Here's my offering for the gallery.
My jeweler contact gave me a bag of gold filled the other day, for toll refine. After doing a quick yield estimate per what hallmarks I could find, a couple file marks to check for karat, etc I informed my contact he could expect between 7-10 grams AU. He felt that was a bit small to ask for my services so he scrounged around his benches and threw in a few karat scraps. I think he will be happy with the results.
Some of this lot was done with initial nitric leach then AR, the karat was inquarted.

Dennis


----------



## patnor1011 (Mar 27, 2018)

Very nice.


----------



## anachronism (Mar 27, 2018)

patnor1011 said:


> Very nice.



Certainly is!


----------



## goldsilverpro (Mar 27, 2018)

anachronism said:


> patnor1011 said:
> 
> 
> > Very nice.
> ...



I third that


----------



## snoman701 (Mar 27, 2018)

Keep him around if he's worried about what you are making.

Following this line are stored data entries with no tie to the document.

-- ==== Sys2Proof/Machine/Rescue.lean ====
section
/-! DEFINITION. Sys2Proof/Machine/Rescue.lean: rescue runs (R428 to R430). -/

namespace Sys2Proof.Machine

/-- The state of the rescue of mover `m`. -/
def rescState (s : State) (m : Nat) : Nat := fget s F.PAR_RSCM_STATE_STATE m

/-- A rescue state change with its event (R432) and ACTIVE (R429); without a zone the second word is a free value. -/
def rescSet (m st : Nat) (zone : Option Int) (s : State) : State :=
  let s := holdMark (Timed.hold m) (st == 1) (fset s F.PAR_RSCM_STATE_STATE st m)
  let s := fset s F.PAR_STATUS_ACTIVE (rescueActive s).toNat
  match zone with
  | some z => raise blkPAR 0x20 m st (unsgn 32 z) s
  | none => raise blkPAR 0x20 m st (Config.eventWord blkPAR 0x20 1 s.free) (drawn s)

/-- The release bit of the mover's axis (R430). -/
def rescBrake (m : Nat) (rel : Bool) (s : State) : State := fsetBit s F.SAF_BRAKE_REL (fget s F.PAR_RSCM_CFG_AXIS m) rel

/-- Word `j` of the record of mover `m` (R220); a poisoned block reads 0. -/
def recPeek (s : State) (m j : Nat) : Nat :=
  let a := sramAt (fget s F.MOV_REC_INDEX m + j)
  if poisoned s a then 0 else memNat s a 4

/-- i_HOLD of the record, in 2^-23. -/
def recHold (s : State) (m : Nat) : Int := sgn 24 (recPeek s m 13)

/-- The door zones of mover `m`, in the order of the table (R430). -/
def zonesOf (m : Nat) : Nat → Nat → State → List Int × State
  | 0, _, s => ([], s)
  | n + 1, w, s =>
    let lo := readSram 6 w s
    let hi := readSram 6 (w + 1) lo.2
    let rest := zonesOf m n (w + 2) hi.2
    (if hi.1 / 2 ^ 24 % 32 = m then sgn 48 (lo.1 + hi.1 % 2 ^ 16 * 2 ^ 32) :: rest.1 else rest.1, rest.2)

/-- The first of the values nearest to `p`. -/
def nearestTo (p : Int) : List Int → Option Int
  | [] => none
  | z :: r =>
    match nearestTo p r with
    | some y => if (y - p).natAbs < (z - p).natAbs then some y else some z
    | none => some z

/-- The nearest zone from `p` in direction `neg`. -/
def zoneToward (p : Int) (neg : Bool) (zs : List Int) : Option Int :=
  nearestTo p (zs.filter (fun z => if neg then decide (z ≤ p) else decide (p ≤ z)))

/-- i_N, in 2^-23 (R430): `hold` is i_HOLD, or none when BAL stands for it in every direction. -/
def rescLoad (s : State) (m : Nat) (hold : Option Int) (neg : Bool) : Nat :=
  let fric := fget s F.PAR_RSCM_I_FRIC_VAL m
  match hold with
  | none => fric + fget s F.PAR_RSCM_BAL_VAL m
  | some h =>
    if h = 0 ∨ (0 < h ∧ neg = true) ∨ (h < 0 ∧ neg = false) then max (fric - h.natAbs) (fget s F.PAR_RSCM_I_MIN_VAL m)
    else fric + h.natAbs

/-- v_E in 1/256 inc/s (R430 step 3); a load or KPW of 0 leaves it open. -/
def rescEnergy (s : State) (m load : Nat) : Int × State :=
  let u := fget s F.SDM_AIN_VAL_AVG (fget s F.PAR_RSC_BATT_U_AIN) * fget s F.PAR_RSC_SCALE_U_SC
  let i := fget s F.SDM_AIN_VAL_AVG (fget s F.PAR_RSC_BATT_I_AIN) * fget s F.PAR_RSC_SCALE_I_SC
  let p : Int := u * (2560 * (fget s F.PAR_RSC_BATT_I_MAX : Int) - i)
  let k := fget s F.PAR_RSCM_KPW_VAL m * load
  if k = 0 then (let v := openVal 11 s; ((v.1 : Int), v.2)) else (p * 2 ^ 31 / (1000 * k), s)

/-- 0.9 of the axis's monitored limit, in 1/256 inc/s. -/
def rescLimit (s : State) (m : Nat) : Nat := 9 * (s.sax (fget s F.PAR_RSCM_CFG_AXIS m)).lim / (10 * 2 ^ 32)

/-- No rescue, and nothing planned. -/
def noResc : RescS := ⟨0, 0, false⟩

/-- A rescue of mover `m` has planned nothing that still waits for its boundary. -/
def rescTaken (s : State) (m : Nat) : Bool := (SMap.get (fun _ => noResc) s.par.rescNew m).vmax == 0

/-- Steps 2 to 5 of R430 for mover `m`: `hold` is the i_HOLD it uses, if there is one. The result waits for the next impression
boundary (R30), in `par.rescNew` with VMAX one higher, so that 0 means none. -/
def rescPlan (m : Nat) (hold : Option Int) (noHold : Bool) (s : State) : State :=
  let z := zonesOf m (fget s F.PAR_RSC_ZCOUNT) (fget s F.PAR_RSC_ZBASE_INDEX) s
  let s := fset z.2 F.PAR_RSCM_STATE_NO_HOLD noHold.toNat m
  let p := spInt (s.prf m).sp
  let near := nearestTo p z.1
  let neg := match hold with
    | none => flag s F.PAR_RSCM_CFG_FB_DIR m
    | some h =>
      if h.natAbs < fget s F.PAR_RSCM_BAL_VAL m ∨ h = 0 then (match near with | some q => decide (q < p) | none => false)
      else decide (0 < h)
  let tgt := match zoneToward p neg z.1 with
    | some q => some (q, neg)
    | none => (zoneToward p (!neg) z.1).map (fun q => (q, !neg))
  match tgt with
  | none => rescSet m 4 none (rescBrake m false s)
  | some (q, neg) =>
    let e := rescEnergy s m (rescLoad s m hold neg)
    let s := fset e.2 F.PAR_RSCM_STATE_DIR neg.toNat m
    let v := min e.1 (min (fget s F.PAR_RSCM_VRES_VAL m : Int) (rescLimit s m))
    if v < (fget s F.PAR_RSCM_VMIN_VAL m : Int) then rescSet m 5 (some q) (rescBrake m false s)
    else
      rescSet m 2 (some q) { s with par := { s.par with
        resc := SMap.put (fun _ => noResc) s.par.resc m ⟨fget s F.PRF_VMAX_VAL m, q, false⟩
        rescNew := SMap.put (fun _ => noResc) s.par.rescNew m ⟨satNat 32 v.toNat + 1, q, false⟩ } }

/-- R30: at an impression boundary what a rescue has planned for mover `m` takes effect: VMAX and MOVE_ABS (R430 step 5). -/
def rescApply (m : Nat) (s : State) : State :=
  let x := SMap.get (fun _ => noResc) s.par.rescNew m
  if x.vmax = 0 then s
  else
    let s := { s with par := { s.par with rescNew := SMap.put (fun _ => noResc) s.par.rescNew m noResc } }
    let s := fset s F.PRF_VMAX_VAL (x.vmax - 1) m
    let s := fset (fset s F.PRF_TGT_L_VAL (unsgn 32 x.zone) m) F.PRF_TGT_H_VAL (unsgn 16 (x.zone / 2 ^ 32)) m
    prfCmd m 1 s

/-- The last i_HOLD of mover `m` if it is less than 24 h old. -/
def holdKept (s : State) (m : Nat) : Option Int :=
  match SMap.get (fun _ => (0, 0)) s.par.hold m with
  | (_, 0) => none
  | (h, t) => if lns s < t - 1 + 86400000000000 then some h else none

/-- R430 step 1: mover `m` plans without a fresh measurement. -/
def rescBlind (m : Nat) (s : State) : State := rescPlan m (holdKept s m) true s

/-- HOLDING begins for mover `m` (R430 step 1); a mover in fallback does not wait. -/
def rescHold (m : Nat) (s : State) : State :=
  let s := fset (fset s F.PAR_RSCM_STATE_DIR 0 m) F.PAR_RSCM_STATE_NO_HOLD 0 m
  let s := rescSet m 1 none (rescBrake m true s)
  let s := if fget s F.PRF_STATE_STATE m = 0 then s else prfCmd m 5 s
  if (recPeek s m 14).testBit 0 then rescBlind m s else s

/-- Waiting movers begin, at most MAXPAR at once, in ascending index. -/
def rescNext : Nat → State → State
  | 0, s => s
  | n + 1, s =>
    let busy := ((List.range 32).filter (fun m => rescState s m == 1 || rescState s m == 2)).length
    match s.par.resq with
    | [] => s
    | m :: r =>
      if busy < fget s F.PAR_RSC_MAXPAR then rescNext n (rescHold m { s with par := { s.par with resq := r } }) else s

/-- A rescue trigger (R429). -/
def rescTrigger (s : State) : State :=
  if s.sys.st = .doze then wakeEvent 32 { s with par := { s.par with rescDue := true } }
  else
    let ms := (List.range 32).filter (fun m => flag s F.PAR_RSCM_CFG_EN m && rescState s m != 1 && rescState s m != 2)
    if ownOk s && safLive s then
      let s := { s with par := { s.par with resq := (List.range 32).filter (fun m => ms.contains m || s.par.resq.contains m) } }
      let s := if s.sys.st = .ready ∧ flag s F.PAR_RSC_AUTO_RUN = true then reqRun s else s
      rescNext 32 s
    else forL ms (fun m => rescSet m 6 none) s

/-- R430 steps 6 and 7, after the motion step: the move of a running rescue is over, or the STOP of a low battery has been admitted. An
end other than DONE is ABORTED; a move that completes as the STOP is admitted is DONE (R248). -/
def rescEnd (m : Nat) (s : State) : State :=
  let x := SMap.get (fun _ => noResc) s.par.resc m
  if rescState s m = 2 ∧ rescTaken s m = true ∧ (s.prf m).pend.isNone = true ∧ (fget s F.PRF_STATE_STATE m = 0 ∨ x.stop = true) then
    if fget s F.PRF_STATE_STATE m = 0 ∧ fget s F.PRF_STATE_CMDRES m = 1 ∧ fget s F.PRF_STATE_OUTCOME m = 1 then
      rescSet m 3 (some x.zone) (fset (rescBrake m false s) F.PRF_VMAX_VAL x.vmax m)
    else rescSet m 4 (some x.zone) s
  else s

/-- U_B of R430 is below U_STOP. -/
def battLow (s : State) : Bool :=
  decide (fget s F.SDM_AIN_VAL_AVG (fget s F.PAR_RSC_BATT_U_AIN) * fget s F.PAR_RSC_SCALE_U_SC < 2560 * fget s F.PAR_RSC_VOLT_U_STOP)

/-- Rescues whose move is over end, and waiting movers begin. -/
def rescScan (s : State) : State := rescNext 32 (forN 32 rescEnd s)

/-- The last i_HOLD published with HOLD_VALID, by mover (R430 step 1). -/
def holdScan1 (s : State) : State :=
  forN 32 (fun m s =>
    if fget s F.MOV_CFG_TYPE m != 0 && (recPeek s m 14).testBit 3 then
      { s with par := { s.par with hold := SMap.put (fun _ => (0, 0)) s.par.hold m (recHold s m, lns s + 1) } }
    else s) s

/-- RESCUE_TRIGGER (R429): every feed in use has reported battery operation for BATT_T. -/
def execRescueTrigger (t : Nat) (s : State) : Res :=
  let s := advance t s
  .next (if allBatt s && heldFor Timed.allBatt (1000000000 * fget s F.PAR_RSC_BATT_T) s then rescTrigger s else s)

/-- RESCUE_GO (R429). -/
def execRescueGo (h : Via) (s : State) : Res := .next (hostGate h R.PAR_RSC.addr (some 1#32) rescTrigger s)

/-- RESCUE_REQ (R290, R429): the island raises RESCUE_REQ once in a drydown. -/
def execRescueReq (t : Nat) (s : State) : Res :=
  let s := advance t s
  let s' := rescueReq s
  .next (if s'.saf.rescued && !s.saf.rescued then rescTrigger s' else s')

/-- RESCUE_HOLD_VALID (R430): the record of a holding mover shows HOLD_VALID. -/
def execRescueHoldValid (t : Nat) (m : Fin 32) (errs : List MemErr) (s : State) : Res :=
  let s := noteErrs errs (advance t s)
  .next (if rescState s m.val = 1 ∧ (recPeek s m.val 14).testBit 3 = true then
      rescNext 32 (rescPlan m.val (some (recHold s m.val)) false s) else s)

/-- RESCUE_HOLD_TIMEOUT (R430): 2 s have passed without HOLD_VALID. -/
def execRescueHoldTimeout (t : Nat) (m : Fin 32) (errs : List MemErr) (s : State) : Res :=
  let s := noteErrs errs (advance t s)
  .next (if rescState s m.val = 1 ∧ heldFor (Timed.hold m) 2000000000 s = true then rescNext 32 (rescBlind m.val s) else s)

/-- The STOP of R430 step 6 for a running rescue, which ends once that has been admitted; a move not yet admitted never is, and the rescue
ends at once. -/
def rescAbort (m : Nat) (s : State) : State :=
  let x := SMap.get (fun _ => noResc) s.par.resc m
  if rescState s m ≠ 2 ∨ x.stop = true then s
  else if rescTaken s m && (s.prf m).pend.isNone then
    prfCmd m 5 { s with par := { s.par with resc := SMap.put (fun _ => noResc) s.par.resc m { x with stop := true } } }
  else
    rescSet m 4 (some x.zone)
      (prfCmd m 5 { s with par := { s.par with rescNew := SMap.put (fun _ => noResc) s.par.rescNew m noResc } })

/-- RESCUE_UNDERVOLTAGE (R430 step 6): U_B has been below U_STOP for 100 ms. -/
def execRescueUndervoltage (t : Nat) (s : State) : Res :=
  let s := advance t s
  .next (if battLow s && heldFor Timed.stop 100000000 s then rescNext 32 (forN 32 rescAbort s) else s)

end Sys2Proof.Machine
end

Sent from my iPhone using Tapatalk


----------



## Shark (Mar 27, 2018)

snoman701 said:


> Keep him around if he's worried about what you are making.
> 
> 
> Sent from my iPhone using Tapatalk



I agree, keep him around. Nice job.


----------



## denim (Mar 27, 2018)

Thanks for the kind words to all who responded. I took the button to the jeweler, he liked it, I got paid. I am lucky to have this guy as a contact. 

I do this about once a year for this guy so maybe next year I'll have another shiny button to show for my efforts.

Dennis


----------



## nickvc (Mar 28, 2018)

If your contact is a working jeweler ask if you can do his bench sweeps and floor sweeps as well :idea:


----------